The response must consist of the lines below from the one with "queryFormOk query = true" through the one with "FinishesWith c r (fun t =>", exactly as they appear and with both ends kept.

_Supplied records_

▬▬▬▬▬▬

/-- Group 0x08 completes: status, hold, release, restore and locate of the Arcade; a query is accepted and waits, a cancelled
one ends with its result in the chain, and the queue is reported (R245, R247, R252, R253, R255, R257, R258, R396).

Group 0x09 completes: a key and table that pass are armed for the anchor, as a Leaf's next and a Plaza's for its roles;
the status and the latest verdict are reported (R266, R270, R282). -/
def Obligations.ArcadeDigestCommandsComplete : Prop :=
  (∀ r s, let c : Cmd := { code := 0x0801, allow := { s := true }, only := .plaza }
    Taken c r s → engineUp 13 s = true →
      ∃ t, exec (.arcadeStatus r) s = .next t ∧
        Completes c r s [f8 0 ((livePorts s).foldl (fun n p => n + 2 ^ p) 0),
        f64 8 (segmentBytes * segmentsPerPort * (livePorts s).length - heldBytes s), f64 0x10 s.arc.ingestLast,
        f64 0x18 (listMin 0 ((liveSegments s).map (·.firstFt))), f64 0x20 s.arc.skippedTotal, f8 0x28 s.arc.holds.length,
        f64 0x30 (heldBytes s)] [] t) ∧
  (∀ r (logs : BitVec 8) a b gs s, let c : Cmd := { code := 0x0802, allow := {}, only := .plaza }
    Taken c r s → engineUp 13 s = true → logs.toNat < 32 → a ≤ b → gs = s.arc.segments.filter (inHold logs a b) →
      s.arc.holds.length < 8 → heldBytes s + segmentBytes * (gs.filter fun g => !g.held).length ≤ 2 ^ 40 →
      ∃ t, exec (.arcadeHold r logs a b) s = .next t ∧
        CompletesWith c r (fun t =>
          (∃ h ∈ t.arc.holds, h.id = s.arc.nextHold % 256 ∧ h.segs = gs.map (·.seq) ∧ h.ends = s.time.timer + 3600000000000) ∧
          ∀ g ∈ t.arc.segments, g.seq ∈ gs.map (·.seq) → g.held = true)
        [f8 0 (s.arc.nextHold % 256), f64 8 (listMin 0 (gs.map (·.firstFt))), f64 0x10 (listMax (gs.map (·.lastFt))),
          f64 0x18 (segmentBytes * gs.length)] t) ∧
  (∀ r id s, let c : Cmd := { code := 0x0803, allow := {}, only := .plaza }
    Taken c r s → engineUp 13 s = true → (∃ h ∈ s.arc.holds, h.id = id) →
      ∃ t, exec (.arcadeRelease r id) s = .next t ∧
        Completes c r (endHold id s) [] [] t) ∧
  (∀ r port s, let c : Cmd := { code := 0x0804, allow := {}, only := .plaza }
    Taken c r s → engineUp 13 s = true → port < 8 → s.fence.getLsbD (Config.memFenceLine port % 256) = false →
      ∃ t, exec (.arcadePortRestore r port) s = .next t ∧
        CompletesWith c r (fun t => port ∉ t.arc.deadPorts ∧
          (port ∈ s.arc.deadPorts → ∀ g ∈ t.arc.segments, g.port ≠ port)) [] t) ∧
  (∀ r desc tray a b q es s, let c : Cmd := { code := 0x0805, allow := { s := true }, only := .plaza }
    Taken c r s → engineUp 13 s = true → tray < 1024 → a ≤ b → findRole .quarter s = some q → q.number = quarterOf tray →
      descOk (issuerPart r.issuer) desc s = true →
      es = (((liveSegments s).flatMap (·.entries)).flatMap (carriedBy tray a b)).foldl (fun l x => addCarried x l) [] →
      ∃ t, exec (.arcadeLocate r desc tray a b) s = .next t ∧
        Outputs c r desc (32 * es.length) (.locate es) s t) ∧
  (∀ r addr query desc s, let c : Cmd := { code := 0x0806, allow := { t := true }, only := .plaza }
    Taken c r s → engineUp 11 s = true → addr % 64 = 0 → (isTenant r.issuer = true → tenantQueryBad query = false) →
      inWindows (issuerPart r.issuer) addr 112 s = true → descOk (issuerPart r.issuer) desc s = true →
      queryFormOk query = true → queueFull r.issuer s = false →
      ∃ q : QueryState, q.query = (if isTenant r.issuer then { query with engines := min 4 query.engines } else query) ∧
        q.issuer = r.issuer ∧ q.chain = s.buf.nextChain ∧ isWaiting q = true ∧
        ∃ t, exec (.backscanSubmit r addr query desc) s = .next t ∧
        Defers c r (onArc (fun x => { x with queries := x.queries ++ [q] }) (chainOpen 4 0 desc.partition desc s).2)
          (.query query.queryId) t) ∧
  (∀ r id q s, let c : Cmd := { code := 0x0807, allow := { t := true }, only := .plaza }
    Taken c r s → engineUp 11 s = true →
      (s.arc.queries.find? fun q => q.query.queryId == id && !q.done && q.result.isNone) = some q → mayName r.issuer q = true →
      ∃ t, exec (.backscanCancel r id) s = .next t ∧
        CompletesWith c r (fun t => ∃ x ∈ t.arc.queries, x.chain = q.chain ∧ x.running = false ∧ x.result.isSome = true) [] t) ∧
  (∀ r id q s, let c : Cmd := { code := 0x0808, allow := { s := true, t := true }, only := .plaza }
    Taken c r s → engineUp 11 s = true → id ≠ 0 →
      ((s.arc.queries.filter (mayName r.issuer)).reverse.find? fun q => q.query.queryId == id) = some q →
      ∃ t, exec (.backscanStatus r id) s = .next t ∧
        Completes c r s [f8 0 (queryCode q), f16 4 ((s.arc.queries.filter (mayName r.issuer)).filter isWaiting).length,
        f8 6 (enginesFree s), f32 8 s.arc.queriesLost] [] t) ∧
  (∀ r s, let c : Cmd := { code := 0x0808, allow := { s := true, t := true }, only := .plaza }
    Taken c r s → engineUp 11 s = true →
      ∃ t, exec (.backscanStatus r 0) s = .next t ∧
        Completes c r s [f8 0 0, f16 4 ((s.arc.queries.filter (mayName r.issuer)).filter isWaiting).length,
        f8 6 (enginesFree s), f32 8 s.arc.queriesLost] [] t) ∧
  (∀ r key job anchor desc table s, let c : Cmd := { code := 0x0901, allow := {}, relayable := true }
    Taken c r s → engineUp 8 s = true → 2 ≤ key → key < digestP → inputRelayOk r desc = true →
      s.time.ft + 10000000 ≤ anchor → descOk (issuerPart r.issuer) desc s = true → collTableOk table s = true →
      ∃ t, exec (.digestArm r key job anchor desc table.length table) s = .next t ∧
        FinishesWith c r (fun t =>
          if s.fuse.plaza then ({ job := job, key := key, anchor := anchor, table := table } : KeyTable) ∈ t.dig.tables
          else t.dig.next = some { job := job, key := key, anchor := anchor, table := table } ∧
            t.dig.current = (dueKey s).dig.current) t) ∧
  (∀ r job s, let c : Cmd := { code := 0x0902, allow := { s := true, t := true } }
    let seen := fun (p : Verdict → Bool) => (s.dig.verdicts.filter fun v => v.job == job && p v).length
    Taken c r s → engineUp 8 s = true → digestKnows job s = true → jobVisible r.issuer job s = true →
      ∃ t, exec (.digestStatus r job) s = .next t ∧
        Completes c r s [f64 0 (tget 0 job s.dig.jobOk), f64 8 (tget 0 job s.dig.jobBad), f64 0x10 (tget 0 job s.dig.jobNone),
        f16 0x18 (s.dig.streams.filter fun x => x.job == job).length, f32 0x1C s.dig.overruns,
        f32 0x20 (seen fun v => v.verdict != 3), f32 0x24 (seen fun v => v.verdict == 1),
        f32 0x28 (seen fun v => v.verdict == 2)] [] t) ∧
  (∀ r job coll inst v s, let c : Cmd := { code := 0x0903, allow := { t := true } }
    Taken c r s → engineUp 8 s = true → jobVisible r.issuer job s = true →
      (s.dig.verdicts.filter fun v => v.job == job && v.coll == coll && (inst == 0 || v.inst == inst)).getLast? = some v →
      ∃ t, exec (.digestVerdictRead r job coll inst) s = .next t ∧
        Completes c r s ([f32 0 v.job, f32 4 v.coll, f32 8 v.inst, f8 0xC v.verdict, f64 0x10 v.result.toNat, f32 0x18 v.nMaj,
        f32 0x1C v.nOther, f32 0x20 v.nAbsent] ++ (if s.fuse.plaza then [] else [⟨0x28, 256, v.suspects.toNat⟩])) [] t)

▬▬▬▬▬▬

_Output_
      queryFormOk query = true → queueFull r.issuer s = false →
      ∃ q : QueryState, q.query = (if isTenant r.issuer then { query with engines := min 4 query.engines } else query) ∧
        q.issuer = r.issuer ∧ q.chain = s.buf.nextChain ∧ isWaiting q = true ∧
        ∃ t, exec (.backscanSubmit r addr query desc) s = .next t ∧
        Defers c r (onArc (fun x => { x with queries := x.queries ++ [q] }) (chainOpen 4 0 desc.partition desc s).2)
          (.query query.queryId) t) ∧
  (∀ r id q s, let c : Cmd := { code := 0x0807, allow := { t := true }, only := .plaza }
    Taken c r s → engineUp 11 s = true →
      (s.arc.queries.find? fun q => q.query.queryId == id && !q.done && q.result.isNone) = some q → mayName r.issuer q = true →
      ∃ t, exec (.backscanCancel r id) s = .next t ∧
        CompletesWith c r (fun t => ∃ x ∈ t.arc.queries, x.chain = q.chain ∧ x.running = false ∧ x.result.isSome = true) [] t) ∧
  (∀ r id q s, let c : Cmd := { code := 0x0808, allow := { s := true, t := true }, only := .plaza }
    Taken c r s → engineUp 11 s = true → id ≠ 0 →
      ((s.arc.queries.filter (mayName r.issuer)).reverse.find? fun q => q.query.queryId == id) = some q →
      ∃ t, exec (.backscanStatus r id) s = .next t ∧
        Completes c r s [f8 0 (queryCode q), f16 4 ((s.arc.queries.filter (mayName r.issuer)).filter isWaiting).length,
        f8 6 (enginesFree s), f32 8 s.arc.queriesLost] [] t) ∧
  (∀ r s, let c : Cmd := { code := 0x0808, allow := { s := true, t := true }, only := .plaza }
    Taken c r s → engineUp 11 s = true →
      ∃ t, exec (.backscanStatus r 0) s = .next t ∧
        Completes c r s [f8 0 0, f16 4 ((s.arc.queries.filter (mayName r.issuer)).filter isWaiting).length,
        f8 6 (enginesFree s), f32 8 s.arc.queriesLost] [] t) ∧
  (∀ r key job anchor desc table s, let c : Cmd := { code := 0x0901, allow := {}, relayable := true }
    Taken c r s → engineUp 8 s = true → 2 ≤ key → key < digestP → inputRelayOk r desc = true →
      s.time.ft + 10000000 ≤ anchor → descOk (issuerPart r.issuer) desc s = true → collTableOk table s = true →
      ∃ t, exec (.digestArm r key job anchor desc table.length table) s = .next t ∧
        FinishesWith c r (fun t =>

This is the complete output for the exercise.